» Problem description: From the records below, please return each line that holds the word "LRow".

[Stored data]
-- ==== Sys2Proof/Certificates/Slice0/Obligations.lean ====
section
/-! DEFINITION. The statements of this slice. The tables they speak of stand in Sys2Proof/Safety.lean. -/

open Sys2Proof Sys2Proof.Machine Sys2Proof.Safety

/-! ### Words of S -/

/-- R79, R222 to R228, R237: every integer word of S that can issue retires, and its one result lands at the table's latency
with the value that the rules give; nothing else changes. -/
def Obligations.IntegerWordsLand : Prop :=
  ∀ (i : Instr) (r : SRow) (s : State), aluRow i = some r → CanIssue r.p s → Settled r.srcs s →
    exec i s = .next (landed s i r.p r.d (r.val s) 0 r.lat (s.ctx.pc + 4))

/-- R223, R224, R225: a division word issues when the divider is free, lands after 22 cycles and keeps the divider for 8; while
the divider is busy S holds it as at a counter of 63, and nothing else changes. -/
def Obligations.DivisionWords : Prop :=
  ∀ (i : Instr) (r : SRow) (s : State), divRow i = some r → CanIssue r.p s →
    ((s.coreAt (s.key / 4)).sdiv ≤ s.now → Settled r.srcs s →
      exec i s = .next (withDivider s (landed s i r.p r.d (r.val s) 0 r.lat (s.ctx.pc + 4)))) ∧
    (s.now < (s.coreAt (s.key / 4)).sdiv → exec i s = .next (heldAt true s))

/-- R22, R223, R230, R231: a floating-point word of S rounds as vt says, lands its result and its flags together, and those
of the divider keep it for 8 cycles. -/
def Obligations.FloatWordsLand : Prop :=
  ∀ (i : Instr) (r : FRow) (s : State), fpsRow i = some r → CanIssue r.p s →
    s.ctx.early s.ctx.nextId (r.srcs.flatMap dstS ++ if r.vt then [.vt] else []) = none →
    (r.dv = true → (s.coreAt (s.key / 4)).sdiv ≤ s.now) →
    ∃ v fl, r.val (vtRnd s.ctx.vt) s.ctx.ftz s = (v, fl) ∧
      exec i s = .next ((if r.dv then withDivider s else id)
        (landed s i r.p r.d (BitVec.ofNat 64 v) fl r.lat (s.ctx.pc + 4)))

/-- R232, R233: a branch retires and goes to its target where its condition holds, to the next word where it does not, and changes
no register; JAL and JALR land the next word's address in their destination and go to their targets. -/
def Obligations.BranchesAndJumps : Prop :=
  (∀ (i : Instr) (r : BRow) (s : State), branchRow i = some r → CanIssue r.p s → Settled [r.a, r.b] s →
     exec i s = .next (issued s (completed r.p
       (if r.taken (s.ctx.reg r.a) (s.ctx.reg r.b) then s.ctx.pc + wordsAway r.o.toInt else s.ctx.pc + 4) s.ctx))) ∧
  ((∀ (p : Dep) (d : SReg) (o : BitVec 17) (s : State), CanIssue p s →
     exec (.jal p d o) s =
       .next (landed s (.jal p d o) p d (s.ctx.pc + 4) 0 1 (s.ctx.pc + wordsAway o.toInt))) ∧
   (∀ (p : Dep) (d a : SReg) (imm : BitVec 12) (s : State), CanIssue p s → Settled [a] s →
     exec (.jalr p d a imm) s =
       .next (landed s (.jalr p d a imm) p d (s.ctx.pc + 4) 0 1 (BitVec.ofInt 64 ((s.ctx.reg a).toInt + imm.toInt)))))

/-- R87, R235, R236: SLD lands the spill doubleword and SST leaves its write for the end of the cycle when the range lies in the
allocation; otherwise both trap with cause 13 and the byte offset. GSLD lands the row's 16 doublewords from spill memory after one
cycle; GSST leaves its 128 bytes for the end of the cycle and completes. The end of the cycle writes what was left and nothing
else. (The model's choices: log entry 80.) -/
def Obligations.SpillWords : Prop :=
  (∀ (p : Dep) (d : SReg) (o : BitVec 14) (s : State), CanIssue p s →
     (8 * o.toNat + 8 ≤ 1024 * s.ctx.gran →
       exec (.sld p d o) s =
         .next (landed s (.sld p d o) p d (s.ctx.spill.read64 (8 * o.toNat)) 0 1 (s.ctx.pc + 4)) ∧
       (Settled [d] s →
         exec (.sst p d o) s = .next (issued s { completed p (s.ctx.pc + 4) s.ctx with
           spillW := s.ctx.spillW ++ [(s.ctx.nextId, 8 * o.toNat, leBytes (s.ctx.reg d).toNat 8)] }))) ∧
     (1024 * s.ctx.gran < 8 * o.toNat + 8 →
       exec (.sld p d o) s = .next (trapped s ⟨13, BitVec.ofNat 64 (8 * o.toNat), 0⟩) ∧
       (Settled [d] s → exec (.sst p d o) s = .next (trapped s ⟨13, BitVec.ofNat 64 (8 * o.toNat), 0⟩)))) ∧
  (∀ (p : Dep) (n : BitVec 4) (o : BitVec 14) (s : State) (e : QEntry), 8 * o.toNat + 128 ≤ 1024 * s.ctx.gran →
     (VFits { fixedDsts := [hRow n.toNat], useVt := false, useMask := false, keeps := false } e s →
       exec (.gsld p n o) s = .next (vLeft s e (performed s e none [hRow n.toNat] maskOnes 1
         (rawWrites (hRow n.toNat) ((List.range 16).map fun j => s.ctx.spill.read64 (8 * o.toNat + 8 * j)), 0)))) ∧
     (VFits { fixedSrcs := [hRow n.toNat], useVt := false, useMask := false, keeps := false } e s →
       exec (.gsst p n o) s = .next (vLeft s e
         ({ s.ctx.dropPend e.id with
             spillW := s.ctx.spillW ++ [(e.id, 8 * o.toNat,
               (s.ctx.readOp (hRow n.toNat)).flatMap fun (w : Word) => leBytes w.toNat 8)] }.complete
           .v e.id (pushesOf .v e.p))))) ∧
  (∀ (c : Ctx) (id o : Nat) (bs : List Byte), c.spillW = [(id, o, bs)] → (∀ e, c.entry = some e → e.id ≤ id) →
     c.flushSpill = { c with spillW := [], spill := c.spill.writeBytes o bs })

/-- R98, R100, R229, R251, R252, R328: the words that complete as they retire, each where its own condition holds: NOP, PREF,
FENCE, XFENCE and WAITC change nothing but the ring and the pc; CAPLD and CAPCLR write one capability register. -/
def Obligations.WordsThatComplete : Prop :=
  ∀ (i : Instr) (r : CRow) (s : State), completeRow i = some r → CanIssue r.p s →
    (r.priv = true → s.ctx.priv = true) → Settled r.srcs s → r.ready (popped r.p s) = true →
    exec i s = .next (issued s (completed r.p (s.ctx.pc + 4) (r.eff s.ctx)))

/-- R92, R240 to R247: a load, an atomic, a FEPOLL, an LFE or LFEC whose address passes its checks leaves S: it counts in lc,
its destination is pending, and its data comes later; memory does not change. LFE and LFEC hold their context until they land.
(The model's choices: log entry 2.) -/
def Obligations.LoadsLeaveS : Prop :=
  (∀ (i : Instr) (r : LRow) (s : State) (acc : Acc), loadRow i = some r → CanIssue r.p s → Settled r.srcs s →
    LsOpen .lc s → s.chkS (r.addr s) r.size r.size r.want r.win 0 = .ok acc →
    exec i s = .next (loadSent s i r acc)) ∧
  (∀ (i : Instr) (r : LRow) (s : State) (acc : Acc), lfeRow i = some r → CanIssue r.p s → Settled r.srcs s →
    LsOpen .lc s → s.chkS (r.addr s) r.size r.size r.want r.win 0 = .ok acc →
    exec i s = .next (loadAwaited s i r acc))

/-- R92, R244 to R246: a store whose address passes its checks leaves S and counts in sc until it takes effect: no byte of
memory has changed. (The model's choices: log entry 2.) -/
def Obligations.StoresLeaveS : Prop :=
  ∀ (i : Instr) (r : TRow) (s : State) (acc : Acc), storeRow i = some r → CanIssue r.p s → Settled r.srcs s →
    LsOpen .sc s → s.chkS (r.addr s) r.size r.size .write r.win 0 = .ok acc →
    exec i s = .next (storeSent s i r.p (r.val s)
      [⟨acc, BitVec.ofNat 64 (2 ^ (8 * r.size) - 1), r.val s⟩] (r.kind acc) r.rel)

» Output below:
  (∀ (i : Instr) (r : LRow) (s : State) (acc : Acc), loadRow i = some r → CanIssue r.p s → Settled r.srcs s →
  (∀ (i : Instr) (r : LRow) (s : State) (acc : Acc), lfeRow i = some r → CanIssue r.p s → Settled r.srcs s →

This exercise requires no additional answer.